NEWSHOUR: What would those neighborhood-level interventions look like?
DR. CARL STEVENS: You're starting to see some of them take place already. The safety-net clinics have received funding under the Affordable Care Act to begin creating what are called "patient-centered medical homes," where, in addition to a primary care physician, they'll have a team consisting of a nutritionist and a pharmacist and several lay health workers that will be able to explain the disease to the patients and really increase what's called self-efficacy, which is the ability to be active participants in managing the disease. I think a big improvement that's already underway is the availability and quality of organized, continuous care for patients with chronic conditions.
But what has not been addressed, and needs to be, is how to get physicians and other health professionals to go and practice in those areas. We need to substantially change the incentives system so that it rewards primary care practitioners that are willing to practice especially in underserved areas. Probably, if you want to do that in a cost-neutral fashion, that means dialing back on some of the specialty-care spending that we do as a nation.
And then there are lots of creative initiatives underway for how to get farmers markets or supermarkets built into these neighborhoods so that they'll have access to healthful food, and how to create more safe green space, exercise grounds, bike paths, and other facilities that would encourage people to adopt a healthier lifestyle. I think those are all the policy pieces that need to fall into place before you make a really big dent in the disparity in the amputation rates.
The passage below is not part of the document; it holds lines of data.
/-- R62: WCMP gives the three outputs of the unsigned comparison, exactly one of them 1. That a call is presented on
the internal ports, ends at the step that runs it and leaves every other port as it was is the model's choice, log 8. -/
def Obligations.WcmpComparesMagnitudes : Prop :=
  ∀ (b a : Word) (s : State) (n : Nat), s.call = some { fn := .wcmp, younger := n } →
    ∃ t, exec (.wcmp b a) s = .next t ∧ CallOver s t ∧
      t.blocks = { s.blocks with cmpLt := t.blocks.cmpLt, cmpEq := t.blocks.cmpEq, cmpGt := t.blocks.cmpGt } ∧
      (t.blocks.cmpLt = true ↔ s.blocks.cmpX.toNat < s.blocks.cmpY.toNat) ∧
      (t.blocks.cmpEq = true ↔ s.blocks.cmpX = s.blocks.cmpY) ∧
      (t.blocks.cmpGt = true ↔ s.blocks.cmpY.toNat < s.blocks.cmpX.toNat) ∧
      t.blocks.cmpLt.toNat + t.blocks.cmpEq.toNat + t.blocks.cmpGt.toNat = 1

/-- R70: P10 with an index below 39 gives the entry of the table, which is `10^k` where the table is that of R71.
That a call is presented on the internal port, ends at the step that runs it and leaves every port but `lutW` as it
was is the model's choice, log 8. -/
def Obligations.P10ReadsTheTable : Prop :=
  ∀ (b a : Word) (s : State) (n : Nat), s.call = some { fn := .p10, younger := n } →
    ∀ h : s.blocks.lutK.toNat < 39,
    ∃ t, exec (.p10 b a) s = .next t ∧ CallOver s t ∧ t.blocks = { s.blocks with lutW := t.blocks.lutW } ∧
      t.blocks.lutW = s.lut[s.blocks.lutK.toNat] ∧
      (s.lut = lutContents → t.blocks.lutW.toNat = 10 ^ s.blocks.lutK.toNat)

/-- R136, last sentences, with R132 and R134: WDIV by 0 and a table index of 39 or more, met in an internal call,
set HALT and FCODE; the calling transaction and every younger one are answered fatally with the code, the older
ones are unchanged. The model's choices of log 8 and 9: the presented call and its end, the number `n` of younger
transactions it carries, all transactions answered fatally if there are not more than `n`, the latencies and the
ports unchanged, an offered response rewritten too. -/
def Obligations.InternalFatalPoisonsYounger : Prop :=
  ∀ (b a : Word) (s : State) (n : Nat) (i : Instr) (code : BitVec 3),
    ((i = .wdiv b a ∧ s.call = some { fn := .wdiv, younger := n } ∧ s.blocks.divD = 0 ∧ code = 3#3) ∨
      (i = .p10 b a ∧ s.call = some { fn := .p10, younger := n } ∧ 39 ≤ s.blocks.lutK.toNat ∧ code = 1#3)) →
    ∃ t, exec i s = .next t ∧ t.halt = true ∧ t.fcode = code ∧ t.call = none ∧ t.lut = s.lut ∧
      t.blocks = s.blocks ∧ t.requests = s.requests ∧ t.delivered = s.delivered ∧ t.rst = s.rst ∧
      t.rspReady = s.rspReady ∧ t.busy = s.busy ∧ t.tick = s.tick ∧ t.inFlight.length = s.inFlight.length ∧
      (∀ k, k + (n + 1) < s.inFlight.length → t.inFlight[k]? = s.inFlight[k]?) ∧
      (∀ k u, s.inFlight.length ≤ k + (n + 1) → s.inFlight[k]? = some u →
        ∃ r, t.inFlight[k]? = some { wait := u.wait, response := { fatal := true, fcode := code, r := r } })

/-- R135, R43: on the request port the six op codes `0xA` to `0xF` are answered with ILLEGAL_OP, whatever the
operands (the effect is that of R136 and R18, which leave the port's busy time open, R149); the two reserved ones in
every state. -/
def Obligations.IllegalOpCodesAreFatal : Prop :=
  ∀ (b a : Word) (s : State),
    (s.call = none →
      (∃ t, exec (.wmul b a) s = .next t ∧ FatallyAnswered s t 4#3) ∧
      (∃ t, exec (.wdiv b a) s = .next t ∧ FatallyAnswered s t 4#3) ∧
      (∃ t, exec (.wcmp b a) s = .next t ∧ FatallyAnswered s t 4#3) ∧
      (∃ t, exec (.p10 b a) s = .next t ∧ FatallyAnswered s t 4#3)) ∧
    (∃ t, exec (.reservedE b a) s = .next t ∧ FatallyAnswered s t 4#3) ∧
    (∃ t, exec (.reservedF b a) s = .next t ∧ FatallyAnswered s t 4#3)

/-- R76: `finalize` is the correct rounding of `(−1)^s · (C + f) · 10^e`, ties to even, for every coefficient and
exponent of any size; with `sticky` for every fraction `0 < f < 1` under the precondition `C ≥ 10^16`; it keeps the
sign. -/
def Obligations.FinalizeCorrectlyRounded : Prop :=
  ∀ (s : Bool) (C : Nat) (sticky : Bool) (e : Int) (f : ℝ),
    (sticky = true → 10 ^ 16 ≤ C ∧ 0 < f ∧ f < 1) → (sticky = false → f = 0) →
    RoundsTo ((if s then -1 else 1) * (((C : ℝ) + f) * (10 : ℝ) ^ e)) e (finalize s C sticky e) ∧
      (finalize s C sticky e).signOf = s

/-- R75: every pattern ADD, SUB, MUL, DIV, SQRT or I2D answers is canonical. -/
def Obligations.ArithmeticResultsAreCanonical : Prop :=
  ∀ (b a p : Word) (i : Instr) (s t : State),
    i ∈ [Instr.add b a, .sub b a, .mul b a, .div b a, .sqrt b a, .i2d b a] →
    exec i s = .next t → Answered s t (narrowResult p) → canonicalPattern p = true

/-- R86, R95: "ADD is commutative on logical values", and so is MUL: the responses of both operand orders agree. -/
def Obligations.AddAndMulCommute : Prop :=
  ∀ (b a : Word) (s : State),
    (∃ t t' r, exec (.add b a) s = .next t ∧ exec (.add a b) s = .next t' ∧ Answered s t r ∧ Answered s t' r) ∧
    (∃ t t' r, exec (.mul b a) s = .next t ∧ exec (.mul a b) s = .next t' ∧ Answered s t r ∧ Answered s t' r)

/-- R44: for NEG, SQRT, I2D and DEC, and for D2I inside its domain, any value of `b` gives the same response; for
ENC the bits `a[63:54]` and `b[63:19]` have no effect. Outside the domain of D2I the free value of R123 (log 4) is not
compared. -/
def Obligations.IgnoredFieldsHaveNoEffect : Prop :=
  (∀ (b b' a : Word) (s : State) (i i' : Instr),
    (i, i') ∈ [(Instr.neg b a, Instr.neg b' a), (.sqrt b a, .sqrt b' a), (.i2d b a, .i2d b' a),
      (.dec b a, .dec b' a)] →
    ∃ t t' r, exec i s = .next t ∧ exec i' s = .next t' ∧ Answered s t r ∧ Answered s t' r) ∧
  (∀ (b b' a : Word) (s : State), (toInt64 (codecDecode a)).isSome = true →
    ∃ t t' r, exec (.d2i b a) s = .next t ∧ exec (.d2i b' a) s = .next t' ∧ Answered s t r ∧ Answered s t' r) ∧
  (∀ (b b' a a' : Word) (s : State), b.extractLsb' 0 19 = b'.extractLsb' 0 19 → a.extractLsb' 0 54 = a'.extractLsb' 0 54 →
    ∃ t t', exec (.enc b a) s = .next t ∧ exec (.enc b' a') s = .next t' ∧
      ((∃ r, Answered s t r ∧ Answered s t' r) ∨ (FatallyAnswered s t 2#3 ∧ FatallyAnswered s t' 2#3)))
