-- ==== Sys2Proof/Laws/Values.lean ====
section
/-! SUPPORT. Each arithmetic function on logical values returns a well-formed value for well-formed operands
("Every arithmetic function returns a well-formed value", R15), so that its result is encoded and not fatal;
and what the loops of DIV and the scalings of DIV and SQRT do (R100, R102, R112). -/

namespace Sys2Proof.Machine

theorem nanResult_wellFormed : nanResult.isWellFormed = true := rfl

/-- A well-formed Finite value has its coefficient and exponent in range (R15). -/
theorem finite_bounds {s : Bool} {c : Nat} {e : Int} (h : (LogicalValue.finite s c e).isWellFormed = true) :
    c < 10 ^ 16 ∧ eMin ≤ e ∧ e ≤ eMax := by
  simp only [LogicalValue.isWellFormed, Bool.and_eq_true, decide_eq_true_eq] at h
  obtain ⟨⟨hc, h1⟩, h2⟩ := h
  rw [cMax] at hc
  exact ⟨by omega, h1, h2⟩

theorem addValue_wellFormed (x y : LogicalValue) : (addValue x y).isWellFormed = true := by
  rw [addValue.eq_def]
  split
  · rfl
  · rfl
  · split <;> rfl
  · rfl
  · rfl
  · exact (finalize_wellFormed _ _ _ _).1

theorem mulValue_wellFormed (x y : LogicalValue) : (mulValue x y).isWellFormed = true := by
  have hinf : ∀ a b z, (mulInf a b z).isWellFormed = true := by intro a b z; rw [mulInf]; split <;> rfl
  rw [mulValue.eq_def]
  split
  · rfl
  · rfl
  · exact hinf _ _ _
  · exact hinf _ _ _
  · exact hinf _ _ _
  · exact (finalize_wellFormed _ _ _ _).1

theorem divQuotient_wellFormed (s : Bool) (ca cb : Nat) (ei : Int) : (divQuotient s ca cb ei).isWellFormed = true := by
  rw [divQuotient]
  dsimp only
  split <;> exact (finalize_wellFormed _ _ _ _).1

theorem divValue_wellFormed (x y : LogicalValue) : (divValue x y).isWellFormed = true := by
  rw [divValue.eq_def]
  split
  · rfl
  · rfl
  · split <;> rfl
  · rfl
  · rfl
  · rw [divFinite]
    split
    · rfl
    · split
      · exact (finalize_wellFormed _ _ _ _).1
      · exact divQuotient_wellFormed _ _ _ _

theorem sqrtPositive_wellFormed (c : Nat) (e : Int) : (sqrtPositive c e).isWellFormed = true := by
  have heven : ∀ c e, (sqrtEven c e).isWellFormed = true := by
    intro c e
    rw [sqrtEven]
    dsimp only
    split <;> exact (finalize_wellFormed _ _ _ _).1
  rw [sqrtPositive]
  split <;> exact heven _ _

/-- The root of a well-formed value is well-formed: half of an exponent in range is in range (R110). -/
theorem sqrtValue_wellFormed {x : LogicalValue} (hx : x.isWellFormed = true) : (sqrtValue x).isWellFormed = true := by
  cases x with
  | nan s => rfl
  | inf s => rw [sqrtValue.eq_def]; dsimp only; split <;> rfl
  | finite s c e =>
    rw [sqrtValue.eq_def]
    dsimp only
    split
    · obtain ⟨-, h1, h2⟩ := finite_bounds hx
      have hf := floor2_spec e
      simp only [eMin, eMax] at h1 h2
      exact isWellFormed_finite (by norm_num) (by simp only [eMin]; omega) (by simp only [eMax]; omega)
    · split
      · rfl
      · exact sqrtPositive_wellFormed _ _

theorem intValue_wellFormed (i : Int) : (intValue i).isWellFormed = true := (finalize_wellFormed _ _ _ _).1

/-- Giving back `j ≤ n` trailing zeros keeps the value, and stops early only at a last digit that is not 0 (R100). -/
theorem giveBack_spec : ∀ (n Q : Nat) (e : Int), ∃ j ≤ n,
    Q = (giveBack n Q e).1 * 10 ^ j ∧ (giveBack n Q e).2 = e + j ∧ (j = n ∨ (giveBack n Q e).1 % 10 ≠ 0) := by
  intro n
  induction n with
  | zero => intro Q e; exact ⟨0, le_rfl, by simp [giveBack], by simp [giveBack], .inl rfl⟩
  | succ n ih =>
    intro Q e
    rw [giveBack]
    split
    · next h =>
      obtain ⟨j, hj, h1, h2, h3⟩ := ih (Q / 10) (e + 1)
      refine ⟨j + 1, by omega, ?_, ?_, ?_⟩
      · rw [pow_succ, ← mul_assoc, ← h1]; omega
      · rw [h2]; push_cast; ring
      · rcases h3 with h3 | h3
        · left; omega
        · exact .inr h3
    · next h => exact ⟨0, by omega, by simp, by simp, .inr h⟩

/-- "the scaling `k = 17 + db − da` is in 2..32" (R102). -/
theorem divScale_bounds {ca cb : Nat} (ha : ca ≠ 0) (hb : cb ≠ 0) (ha' : ca < 10 ^ 16) (hb' : cb < 10 ^ 16) :
    2 ≤ divScale ca cb ∧ divScale ca cb ≤ 32 ∧ divScale ca cb + digits ca = 17 + digits cb := by
  have h1 := digits_le_iff.mpr ha'
  have h2 := digits_le_iff.mpr hb'
  have h3 := (digits_spec ha).1
  have h4 := (digits_spec hb).1
  rw [divScale]; omega

/-- The scaled dividend: "`10^16 < Q < 10^18`" (R102). -/
theorem divScale_quotient {ca cb : Nat} (ha : ca ≠ 0) (hb : cb ≠ 0) (ha' : ca < 10 ^ 16) (hb' : cb < 10 ^ 16) :
    10 ^ 16 ≤ ca * 10 ^ divScale ca cb / cb ∧ ca * 10 ^ divScale ca cb / cb < 10 ^ 18 := by
  obtain ⟨-, -, hk⟩ := divScale_bounds ha hb ha' hb'
  obtain ⟨hda, hla, hua⟩ := digits_spec ha
  obtain ⟨hdb, hlb, hub⟩ := digits_spec hb
  constructor
  · rw [Nat.le_div_iff_mul_le (Nat.pos_of_ne_zero hb)]
    calc 10 ^ 16 * cb ≤ 10 ^ 16 * 10 ^ digits cb := by gcongr
      _ = 10 ^ (digits ca - 1) * 10 ^ divScale ca cb := by rw [← pow_add, ← pow_add]; congr 1; omega
      _ ≤ ca * 10 ^ divScale ca cb := by gcongr
  · rw [Nat.div_lt_iff_lt_mul (Nat.pos_of_ne_zero hb)]
    calc ca * 10 ^ divScale ca cb < 10 ^ digits ca * 10 ^ divScale ca cb := by gcongr
      _ = 10 ^ 18 * 10 ^ (digits cb - 1) := by rw [← pow_add, ← pow_add]; congr 1; omega
      _ ≤ 10 ^ 18 * cb := by gcongr

/-- "`j2` is the largest even number with `dc + j2 ≤ 34`" (R112). -/
theorem sqrtScale_spec {dc : Nat} (h : dc ≤ 33) : sqrtScale dc % 2 = 0 ∧ dc + sqrtScale dc ≤ 34 ∧ 33 ≤ dc + sqrtScale dc := by
  rw [sqrtScale]; split <;> omega

end Sys2Proof.Machine
end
NEWSHOUR: Your paper cites other work on the ethnic disparities in diabetes outcomes. Did your research touch upon the ethnic component of geographic distribution?
DR. CARL STEVENS: Our work just touches upon that. It's not a major theme of this piece. There is an ethnic disparity there, but we don't want to make too big a deal out of that because there are so many other factors that co-vary with race and ethnicity, such as access to good primary care and access to healthy food and health behaviors. Race alone does not explain these differences, but there are racial patterns that can be discerned in the data.
NEWSHOUR: Can your research be expanded beyond California? Are there national implications here?
DR. CARL STEVENS: This could be studied in Medicare right away. Nationwide data to expand this study exists, especially for the Medicare age group. I think the biggest national implication is, this is one example of a terribly debilitating health outcome that is preventable but that our current delivery system and education system does not succeed in preventing.
The main policy point that we're trying to make with this paper is that these preventable, serious, adverse consequences of limited access to health services, health education and other important inputs, are more serious than the typical American knows of. There's nothing about these amputations on the evening news, usually. But when people become aware of the disability that an amputation causes, and the fact it is preventable with good care, in a country that spends more dollars on health care by a vast amount than any other nation, a tenfold difference in amputation rates is just an unacceptable thing to most Americans.
Regardless of what your political inclinations are, or your specific opinion about the Affordable Care Act, I think it's just morally and ethically unacceptable to have people undergoing preventable limb amputations because they can't get the cure that they need. That is the take-home story, and it argues for doing everything we can, creatively, to improve access and make good care available to all.
This interview was edited lightly for clarity.